# anklage auf 30000€ wegen beleidigung im internet.geht das?



## Bk4ckY (12 Oktober 2010)

hallo
ich hab ein problem in einem forum von schueler.cc hab ich mich mit freunden über games unterhalten bis ein typ schrieb wir solln uns bei so nem dumen online gaame anmelden.
ich natürlich "hör auf in den foren im widr mit dem game anzufangen"
darauf hin fängt er an mit beliedigungen wie "ich f*** deine freundin von hinten du opfa " un so
ich konter natürlich un jetz will er mich aus 30000€ verklagen :S
nur weil er ein rapper oda so ist
er drohte mit meiner ip aber die bringt ihm nix
muss ich mir da jetzt sorgen machen?


----------



## Hippo (12 Oktober 2010)

*AW: anklage auf 30000€ wegen beleidigung im internet.geht das?*



Bk4ckY schrieb:


> ... un jetz will er mich aus 30000€ verklagen :S
> ...
> ...
> ...muss ich mir da jetzt sorgen machen?




Nicht um die 30.000 € ...
... aber um Deine Orthographie ... 

Nix für ungut


----------



## Bk4ckY (12 Oktober 2010)

*AW: anklage auf 30000€ wegen beleidigung im internet.geht das?*

ja sry ich hab das einfach schnell reingetippt un nicht berichtigt
kann der mir jetz was oder nicht?


----------



## Antiscammer (12 Oktober 2010)

*AW: anklage auf 30000€ wegen beleidigung im internet.geht das?*

Mal abgesehen von den Rechtschreibschwächen:

Grundsätzlich ist eine "Beleidigung" ein Begriff, der sehr viel Auslegungsspielraum enthält. Auch ist es in diesen Sachen so: wenn nachweislich beide Parteien sich gegenseitig beharkt haben und beide mitgemischt und sich gegenseitig beleidigt haben, dann interessiert das den Juristen eigentlich nicht mehr. Die Juristen machen sich dann eigentlich keinen Gedanken mehr um die Frage, wer angefangen hat und womit, und wer am schlimmsten beleidigt hat. Denn das ist rechtlich dann meistens kaum noch zu klären. Wer selbst Beleidigungen ausspricht, gibt damit auch mehr oder weniger gegenüber dem anderen eine Art "konkludentes Einverständnis", dass der andere seinerseits mit Verbalattacken, auch Beleidigungen, kontern darf.
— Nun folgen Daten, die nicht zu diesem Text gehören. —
-- ==== Sys2Proof/Machine/SelCmds.lean ====
section
/-!
DEFINITION. What the commands and events of the selectors do.
-/
namespace Sys2Proof.Machine
open Sys2Proof

/-- SELECT_JOB (R142): The selection job forms the channel's estimate and makes the selector state transition for the
tick. -/
def execSelectJob (c : Fin 12) (s : State) : Host.Outcome State Fault Refusal :=
  runUp (fun s => s.lpeJob (fun s => s.selectJob c.val)) s

/-- TRANSITION_COMPLETE (R146): K reaches XLEN and the channel tracks the target with its build-out offset. -/
def execTransitionComplete (c : Fin 12) (s : State) : Host.Outcome State Fault Refusal :=
  runUp (fun s => s.lpeJob (fun s => s.transitionComplete c.val)) s

/-- ABSORB_COMPLETE (R146): An absorbed build-out offset reaches 0 and ABSORBING clears. -/
def execAbsorbComplete (c : Fin 12) (s : State) : Host.Outcome State Fault Refusal :=
  runUp (fun s => s.lpeJob (fun s => s.absorbComplete c.val)) s

/-- FADE_COMPLETE (R151): A member's fade factor reaches 0 or 1. -/
def execFadeComplete (c : Fin 12) (j : Fin 8) (s : State) : Host.Outcome State Fault Refusal :=
  runUp (fun s => s.lpeJob (fun s => s.fadeComplete c.val j.val)) s

/-- SEL_NAMED_SLOT_WRITE (R160): A write of PRIMARY or OVR_SLOT sets REQ_PEND and requests a switch to the named slot. -/
def execSelNamedSlotWrite (c : Fin 12) (w : HostWrite) (s : State) : Host.Outcome State Fault Refusal :=
  run (fun s => s.hostWrite w (0x81000 + 0x100 * c.val)) s

/-- SEL_LIST_WRITE (R162): A list write that removes the tracked slot or target starts a switch or NO_REF. -/
def execSelListWrite (c : Fin 12) (i : Fin 4) (w : HostWrite) (s : State) : Host.Outcome State Fault Refusal :=
  run (fun s => s.hostWrite w (0x81004 + 0x100 * c.val + 4 * i.val)) s

/-- SEL_BIAS_WRITE (R161): A host write of BIAS sets a new raw weight formed in the next tick. -/
def execSelBiasWrite (c : Fin 12) (i : Fin 4) (w : HostWrite) (s : State) : Host.Outcome State Fault Refusal :=
  run (fun s => s.hostWrite w (0x81020 + 0x100 * c.val + 4 * i.val)) s

end Sys2Proof.Machine
end

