/-- `VALID` rising starts a session, in NEGOTIATING, WAIT or RUNNING by its role, its configuration read once; `VALID` falling frees its contexts, cancels
its grants and leaves it DISABLED. While the engine is in reset it compares nothing. The model's own readings in it: log entries 43, 44. -/
def Obligations.Sessions : Prop :=
  ∀ (s : State) (n : Fin 512),
    (s.ctxFld n.val 0 0 1 = 0 → (s.sess n.val).on = false → s.unitInRst 14 = false →
      (s.begin.ptpWrite (256 * n.val) (s.ptpRead (256 * n.val) / 2 * 2 + 1)).sessionMisuse n.val = false →
      Goes (.sessionEnable n) s (fun t =>
        (t.sess n.val).on = true ∧ t.ctxFld n.val 0 0 1 = 1 ∧ (t.sess n.val).w = (List.range 11).map (t.ctxWord n.val) ∧
        (t.sess n.val).syncs = [] ∧ (t.sess n.val).dreqs = [] ∧ t.ctxFld n.val 12 6 1 = 0 ∧
        t.sstate n.val = (if (t.sess n.val).flag 0 9 && ((t.sess n.val).role == 0 || (t.sess n.val).role == 2) then ssnNegotiating
          else if (t.sess n.val).freeMaster then ssnRunning else ssnWait) ∧
        Frame s t (inBlocks [7, 14]) [.ptp, .slots, .counters])) ∧
    (s.ctxFld n.val 0 0 1 = 1 → (s.sess n.val).on = true → s.unitInRst 14 = false → Goes (.sessionDisable n) s (fun t =>
      (t.sess n.val).on = false ∧ t.ctxFld n.val 0 0 1 = 0 ∧ t.sstate n.val = ssnDisabled ∧ (t.sess n.val).syncs = [] ∧ (t.sess n.val).dreqs = [] ∧
      (t.sess n.val).grants = [] ∧ Frame s t (inBlocks [7, 14]) [.ptp, .slots, .counters])) ∧
    (s.ctxFld n.val 0 0 1 = 1 → s.unitInRst 14 = true → Goes (.sessionDisable n) s (fun t =>
      t.ctxFld n.val 0 0 1 = 0 ∧ t.sess n.val = s.sess n.val ∧ Frame s t (fun _ => false) [.ptp]))

/-- A SLAVE's messages: a Sync of its partner takes a context with its stamp; a Follow_Up gives the Sync its time, and a one-way exchange its result; a
message of another sender is rejected and counted; one the limits do not admit is dropped; one not for the session leaves nothing. The model's own
readings in it: log entries 43, 44. -/
def Obligations.SlaveTakesSync : Prop :=
  ∀ (s : State) (n : Fin 512) (h : PtpHdr) (o : PtpTime) (x : PcsTime), s.busUp = true →
    (s.sessTakes n.val 0 = false → s.portUp (s.sess n.val).port = true →
      Goes (.syncReceive n h true o x) s (fun t => Frame s t (fun _ => false) [.counters]) ∧
      Goes (.followUpReceive n h o) s (fun t => Frame s t (fun _ => false) [.counters])) ∧
    (s.sessTakes n.val 0 = true → (s.admitRx n.val true).2 = true →
      (s.fromPartner n.val h = true → Goes (.syncReceive n h true o x) s (fun t =>
        (t.sess n.val).syncs = { seq := h.seq.toNat, t2 := nsOf (s.portStamp (s.sess n.val).port (s.ingressAt (s.sess n.val).port x)), b2 := (s.ingressAt (s.sess n.val).port x : Rat) / 16000, side := s.afterStep (s.portScale (s.sess n.val).port) (s.ingressAt (s.sess n.val).port x), t1 := none, c := h.c, since := s.coarse } :: (s.sess n.val).syncs ∧
        (t.sess n.val).dreqs = (s.sess n.val).dreqs ∧ t.ctxWord n.val 26 = (s.ctxWord n.val 26 + 1) % 2 ^ 32 ∧
        s.get PTP_CTX_HWM_HWM ≤ t.get PTP_CTX_HWM_HWM ∧ Frame s t (among [PTP_CTX_HWM_HWM]) [.ptp, .counters])) ∧
      (s.fromPartner n.val h = false → Goes (.syncReceive n h true o x) s (fun t =>
        (t.sess n.val).syncs = (s.sess n.val).syncs ∧ t.ctxFld n.val 29 0 16 = min 65535 (s.ctxFld n.val 29 0 16 + 1) ∧
        bitAt (t.ctxWord n.val 30) 3 = true ∧ Frame s t (among [PTP_SESS_EVT_PEND (n.val / 32)]) [.ptp, .counters]))) ∧
    (s.sessTakes n.val 0 = true → (s.sessToken n.val).2 = false → Goes (.syncReceive n h true o x) s (fun t =>
      (t.sess n.val).syncs = (s.sess n.val).syncs ∧ t.ctxFld n.val 28 16 16 = min 65535 (s.ctxFld n.val 28 16 16 + 1) ∧ bitAt (t.ctxWord n.val 30) 4 = true ∧
      Frame s t (among [PTP_SESS_EVT_PEND (n.val / 32)]) [.ptp, .counters])) ∧
    (s.sessTakes n.val 0 = true → (s.admitRx n.val false).2 = true →
      (s.fromPartner n.val h = false → Goes (.followUpReceive n h o) s (fun t =>
        (t.sess n.val).syncs = (s.sess n.val).syncs.filter (fun y => !(y.seq == h.seq.toNat && y.t1.isNone)) ∧
        t.ctxFld n.val 29 0 16 = min 65535 (s.ctxFld n.val 29 0 16 + 1) ∧ Frame s t (among [PTP_SESS_EVT_PEND (n.val / 32)]) [.ptp, .counters])) ∧
      (∀ y : SyncX, (s.sess n.val).syncs = [y] → y.seq = h.seq.toNat → y.t1 = none → s.fromPartner n.val h = true →
        ((s.sess n.val).flag 0 10 = false → (s.sess n.val).dreqs = [] → Goes (.followUpReceive n h o) s (fun t =>
          (t.sess n.val).syncs = [{ y with t1 := some o.ns', c := y.c + h.c }] ∧ Frame s t (fun _ => false) [.ptp, .counters])) ∧
        ((s.sess n.val).flag 0 10 = true → s.portFrozen (s.sess n.val).port = false → Goes (.followUpReceive n h o) s (fun t =>
          (t.sess n.val).syncs = [] ∧ t.ctxWord n.val 23 = 0 ∧ t.ctxFld n.val 24 0 16 = s.tick % 65536 ∧
          t.ctxWord n.val 21 = unsigned 64 (rnd ((y.t2 - o.ns' - (y.c + h.c) - (s.sess n.val).asym) * 16000)) % 2 ^ 32 ∧
          Frame s t (inBlocks [7, 14]) [.ptp, .slots, .counters])) ∧
        ((s.sess n.val).flag 0 10 = true → s.portFrozen (s.sess n.val).port = true → Goes (.followUpReceive n h o) s (fun t =>
          (t.sess n.val).syncs = [] ∧ t.ctxWord n.val 21 = s.ctxWord n.val 21 ∧ Frame s t (fun _ => false) [.ptp, .counters]))))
In dem Moment, wo beide kräftig mitgemischt haben und sich beide nicht zurückgehalten haben, kann keiner von beiden mehr den anderen in Regreß nehmen.

Außerdem ist ein angedrohter Streitwert von 30.000 Euro natürlich vollkommen überzogen. Üblicherweise geht es hier allenfalls um Beträge von 5.000 Euro, vielleicht auch 10.000 Euro.
AG Hamburg: Streitwert bei Online-Beleidigung bei 5.000,- EUR - Kanzlei Dr. Bahr

Und, wie gesagt: wenn der andere seinerseits nachweisbar angefangen (oder auch nur mitgemischt) hat, kann er sich nicht beschweren, wenn gekontert wird. Er verwirkt selbst seine Entschädigungsansprüche.
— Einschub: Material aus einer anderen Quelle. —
-- ==== Sys2Proof/Laws/KeptIn.lean ====
section
/-! SUPPORT. The operations of measurement, qualification, selection, the loop engine and the cask keep canonical forms and one-time-programmable memory. -/
namespace Sys2Proof.Machine
open Sys2Proof

variable {s0 : Base}

theorem kept_calibrate {s : State} (l : Nat) (c : Cal) (hk : Kept s0 s) : Kept s0 (State.calibrate s l c) := by
  unfold State.calibrate
  extract_lets +onlyGivenNames x1
  extract_lets +onlyGivenNames x2
  extract_lets +onlyGivenNames x3
  have hx3 : Kept s0 x3 := by
    unfold x3
    refine kept_ite ?_ ?_
    · refine kept_took ?_
      exact hk
    · exact hk
  clear_value x3
  extract_lets +onlyGivenNames x4
  extract_lets +onlyGivenNames x5
  extract_lets +onlyGivenNames x6
  have hx6 : Kept s0 x6 := by
    unfold x6
    refine kept_setLane _ _ ?_
    exact hx3
  clear_value x6
  extract_lets +onlyGivenNames x7
  have hx7 : Kept s0 x7 := by
    unfold x7
    refine kept_ite ?_ ?_
    · refine kept_setS _ _ ?_
      refine kept_setS _ _ ?_
      exact hx6
    · refine kept_setS _ _ ?_
      refine kept_setS _ _ ?_
      exact hx6
  clear_value x7
  refine kept_ite ?_ ?_
  · refine kept_raise _ ?_
    refine kept_obsAdd _ _ ?_
    refine kept_satAdd _ _ ?_
    exact hx7
  · exact hx7

theorem kept_sampleAt {s : State} (l : Nat) (k : Nat) (c : Cal) (hk : Kept s0 s) : Kept s0 (State.sampleAt s l k c) := by
  unfold State.sampleAt
  extract_lets +onlyGivenNames x1
  extract_lets +onlyGivenNames x2
  have hx2 : Kept s0 x2 := by
    unfold x2
    refine kept_calibrate _ _ ?_
    exact hk
  clear_value x2
  extract_lets +onlyGivenNames x3
  refine kept_ite ?_ ?_
  · exact hk
  · refine kept_ite ?_ ?_
    · refine kept_setLane _ _ ?_
      exact hx2
    · refine kept_setLane _ _ ?_
      exact hx2

theorem kept_tdlEdge {s : State} (l : Nat) (t : Nat) (hk : Kept s0 s) : Kept s0 (State.tdlEdge s l t) := by
  unfold State.tdlEdge
  extract_lets +onlyGivenNames x1
  extract_lets +onlyGivenNames x2
  split
  · refine kept_ite ?_ ?_
    · refine kept_setLane _ _ ?_
      exact hk
    · refine kept_setLane _ _ ?_
      exact hk
  · refine kept_setLane _ _ ?_
    exact hk

theorem kept_vrnEdge {s : State} (l : Nat) (t : Nat) (win : Bool) (hk : Kept s0 s) : Kept s0 (State.vrnEdge s l t win) := by
  unfold State.vrnEdge
  extract_lets +onlyGivenNames x1
  extract_lets +onlyGivenNames x2
  refine kept_ite ?_ ?_
  · refine kept_raise _ ?_
    refine kept_obsAdd _ _ ?_
    refine kept_satAdd _ _ ?_
    refine kept_setLane _ _ ?_
    exact hk
  · refine kept_ite ?_ ?_
    · refine kept_setLane _ _ ?_
      exact hk
    · refine kept_setLane _ _ ?_
      exact hk

theorem kept_enterLane {s : State} (l : Nat) (c : Capture) (time : Nat) (hk : Kept s0 s) : Kept s0 (State.enterLane s l c time) := by
  unfold State.enterLane
  dsimp only
  refine kept_ite (kept_ite ?_ ?_) ?_
  · exact kept_raise _ (kept_obsAdd _ _ (kept_satAdd _ _ (kept_setLane _ _ hk)))
  · exact kept_raise _ (kept_obsAdd _ _ (kept_satAdd _ _ (kept_setLane _ _ hk)))
  · have h1 (x : Lane) : Kept s0 ((s.setLane l x).wrapAdd (laneSeq l) 1) := kept_wrapAdd _ _ (kept_setLane _ _ hk)
    exact kept_ite (kept_raise _ (kept_obsAdd _ _ (kept_ite (kept_obsAdd _ _ (h1 _)) (h1 _)))) (kept_ite (kept_obsAdd _ _ (h1 _)) (h1 _))

theorem kept_formTdl {s : State} (l : Nat) (raw : Nat) (hk : Kept s0 s) : Kept s0 (State.formTdl s l raw) := by
  unfold State.formTdl
  extract_lets +onlyGivenNames x1
  split
  · exact hk
  · refine kept_enterLane _ _ _ ?_
    exact hk

theorem kept_formVrn {s : State} (l : Nat) (hk : Kept s0 s) : Kept s0 (State.formVrn s l) := by
  unfold State.formVrn
  split
  · exact hk
  · split
    · exact hk
    · refine kept_ite ?_ ?_
      · exact hk
      · refine kept_enterLane _ _ _ ?_
        exact hk

theorem kept_vrnConverted {s : State} (l : Nat) (sCoarse : Nat) (fall : Bool) (n : Nat) (hk : Kept s0 s) : Kept s0 (State.vrnConverted s l sCoarse fall n) := by
  unfold State.vrnConverted
  extract_lets +onlyGivenNames x1
  split
  · exact hk
  · extract_lets +onlyGivenNames x2
    extract_lets +onlyGivenNames x3
    refine kept_ite ?_ ?_
    · exact hk
    · refine kept_formVrn _ ?_
      refine kept_setLane _ _ ?_
      exact hk

theorem kept_vrnWidth {s : State} (l : Nat) (lead : Nat) (width : Nat) (pwf : Bool) (hk : Kept s0 s) : Kept s0 (State.vrnWidth s l lead width pwf) := by
  unfold State.vrnWidth
  extract_lets +onlyGivenNames x1
  split
  · refine kept_ite ?_ ?_
    · refine kept_formVrn _ ?_
      refine kept_setLane _ _ ?_
      exact hk
    · exact hk
  · exact hk

theorem kept_vrnCalibrated {s : State} (l : Nat) (c : Cal) (hk : Kept s0 s) : Kept s0 (State.vrnCalibrated s l c) := by
  unfold State.vrnCalibrated
  extract_lets +onlyGivenNames x1
  extract_lets +onlyGivenNames x2
  refine kept_ite ?_ ?_
  · exact hk
  · refine kept_ite ?_ ?_
    · exact hk
    · refine kept_calibrate _ _ ?_
      refine kept_setLane _ _ ?_
      exact hk

theorem kept_laneToBank {s : State} (l : Nat) (hk : Kept s0 s) : Kept s0 (State.laneToBank s l) := by
  unfold State.laneToBank
  extract_lets +onlyGivenNames x1
  split
  · exact hk
  · extract_lets +onlyGivenNames x2
    extract_lets +onlyGivenNames x3
    have hx3 : Kept s0 x3 := by
      unfold x3
      refine kept_setLane _ _ ?_
      exact hk
    clear_value x3
    extract_lets +onlyGivenNames x4
    have hx4 : Kept s0 x4 := by
      unfold x4
      refine kept_mk ?_ rfl rfl rfl rfl ⟨rfl, rfl, rfl⟩
      exact hx3
    clear_value x4
    extract_lets +onlyGivenNames x5
    have hx5 : Kept s0 x5 := by
      unfold x5
      refine kept_obsAdd _ _ ?_
      refine kept_hwm _ _ ?_
      exact hx4
    clear_value x5
    refine kept_ite ?_ ?_
    · exact hk
    · refine kept_ite ?_ ?_
      · refine kept_raise _ ?_
        exact hk
      · refine kept_raiseIf _ _ ?_
        exact hx5

theorem kept_decimDown {s : State} (hk : Kept s0 s) : Kept s0 (State.decimDown s) := by
  unfold State.decimDown
  refine kept_foldl ?_ (fun t1 at1 ht1 => ?_) _
  · exact hk
  · extract_lets +onlyGivenNames x2
    refine kept_ite ?_ ?_
    · exact ht1
    · refine kept_setLane _ _ ?_
      exact ht1

theorem kept_toSlot {s : State} (r : Rec) (hk : Kept s0 s) : Kept s0 (State.toSlot s r) := by
  unfold State.toSlot
  refine kept_ite ?_ ?_
  · refine kept_noteSlot _ _ ?_
    exact hk
  · exact hk

theorem kept_refSupply {s : State} (bank : Nat) (mv : Nat) (hk : Kept s0 s) : Kept s0 (State.refSupply s bank mv) := by
  unfold State.refSupply
  extract_lets +onlyGivenNames x1
  extract_lets +onlyGivenNames x2
  extract_lets +onlyGivenNames x3
  extract_lets +onlyGivenNames x4
  extract_lets +onlyGivenNames x5
  have hx5 : Kept s0 x5 := by
    unfold x5
    refine kept_mk ?_ rfl rfl rfl rfl ⟨rfl, rfl, rfl⟩
    exact hk
  clear_value x5
  extract_lets +onlyGivenNames x6
  have hx6 : Kept s0 x6 := by
    unfold x6
    refine kept_set _ _ ?_
    exact hx5
  clear_value x6
  extract_lets +onlyGivenNames x7
  have hx7 : Kept s0 x7 := by
    unfold x7
    refine kept_set _ _ ?_
    exact hx6
  clear_value x7
  refine kept_raiseIf _ _ ?_
  exact hx7

theorem kept_refClassLatch {s : State} (bank : Nat) (hk : Kept s0 s) : Kept s0 (State.refClassLatch s bank) := by
  unfold State.refClassLatch
  extract_lets +onlyGivenNames x1
  extract_lets +onlyGivenNames x2
  refine kept_ite ?_ ?_
  · refine kept_set _ _ ?_
    refine kept_set _ _ ?_
    exact hk
  · exact hk

theorem kept_winFail {s : State} (n : Nat) (hk : Kept s0 s) : Kept s0 (State.winFail s n) := by
  unfold State.winFail
  refine kept_raise _ ?_
  refine kept_obsAdd _ _ ?_
  refine kept_satAdd _ _ ?_
  refine kept_set _ _ ?_
  exact hk

theorem kept_monitored {s : State} (n : Nat) (t : Nat) (hk : Kept s0 s) : Kept s0 (State.monitored s n t) := by
  unfold State.monitored
  extract_lets +onlyGivenNames x1
  extract_lets +onlyGivenNames x2
  have hx2 : Kept s0 x2 := by
    unfold x2
    refine kept_setRef _ _ ?_
    exact hk
  clear_value x2
  extract_lets +onlyGivenNames x3
  have hx3 : Kept s0 x3 := by
    unfold x3
    refine kept_set _ _ ?_
    exact hx2
  clear_value x3
  refine kept_ite ?_ ?_
  · refine kept_set _ _ ?_
    exact hx3
  · exact hx3

theorem kept_pulseWindow {s : State} (n : Nat) (t : Nat) (hk : Kept s0 s) : KeptP s0 (State.pulseWindow s n t) := by
  unfold State.pulseWindow
  extract_lets +onlyGivenNames x1
  extract_lets +onlyGivenNames x2
  extract_lets +onlyGivenNames x3
  have hx3 : Kept s0 x3 := by
    unfold x3
    refine kept_setRef _ _ ?_
    exact hk
  clear_value x3
  split
  · refine keptP_mk ?_ _
    exact hx3
  · extract_lets +onlyGivenNames x4
    extract_lets +onlyGivenNames x5
    refine keptP_ite ?_ ?_
    · refine keptP_mk ?_ _
      exact hx3
    · refine keptP_ite ?_ ?_
      · refine keptP_mk ?_ _
        refine kept_winFail _ ?_
        exact hx3
      · refine keptP_mk ?_ _
        refine kept_set _ _ ?_
        exact hx3

theorem kept_dividedEdge {s : State} (n : Nat) (t : Nat) (hk : Kept s0 s) : Kept s0 (State.dividedEdge s n t) := by
  unfold State.dividedEdge
  extract_lets +onlyGivenNames x1
  extract_lets +onlyGivenNames x2
  have hx2 : Kept s0 x2 := by
    unfold x2
    refine kept_monitored _ _ ?_
    exact hk
  clear_value x2
  extract_lets +onlyGivenNames x3
  have hx3 : KeptP s0 x3 := by
    unfold x3
    refine kept_pulseWindow _ _ ?_
    exact hx2
  clear_value x3
  extract_lets +onlyGivenNames x4
  extract_lets +onlyGivenNames x5
  have hx5 : Kept s0 x5 := by
    unfold x5
    refine kept_setRef _ _ ?_
    show KeptP s0 _
    exact hx3
  clear_value x5
  extract_lets +onlyGivenNames x6
  extract_lets +onlyGivenNames x7
  extract_lets +onlyGivenNames x8
  have hx8 : Kept s0 x8 := by
    unfold x8
    refine kept_setRef _ _ ?_
    exact hk
  clear_value x8
  extract_lets +onlyGivenNames x9
  have hx9 : Kept s0 x9 := by
    unfold x9
    refine kept_ite ?_ ?_
    · refine kept_monitored _ _ ?_
      exact hx8
    · exact hx8
  clear_value x9
  refine kept_ite ?_ ?_
  · split
    · refine kept_vrnEdge _ _ _ ?_
      exact hx5
    · exact hx5
  · split
    · refine kept_tdlEdge _ _ ?_
      exact hx9
    · exact hx9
Zu den IP-Adressen: die Provider speichern die Logdaten zu den IP-Adressen derzeit höchstens 1 Woche (T-Com), es gibt bestimmte Provider, die auch überhaupt nichts speichern.

Spätestens nach 1 Woche kann also eine IP-Adresse gar nicht mehr demjenigen zugeordnet werden, der damit im Netz unterwegs war. Auch ist es fraglich, ob ein Staatsanwalt da überhaupt tätig wird, und ob er nicht wegen Geringfügigkeit einstellt.


----------



## webwatcher (12 Oktober 2010)

*AW: anklage auf 30000€ wegen beleidigung im internet.geht das?*



Antiscammer schrieb:


> Auch ist es fraglich, ob ein Staatsanwalt da überhaupt tätig wird, und ob er nicht wegen Geringfügigkeit einstellt.


Beleidigung ? Wikipedia


> Die Beleidigung ist ein sog. Antragsdelikt (im Gegensatz zu einem Offizialdelikt).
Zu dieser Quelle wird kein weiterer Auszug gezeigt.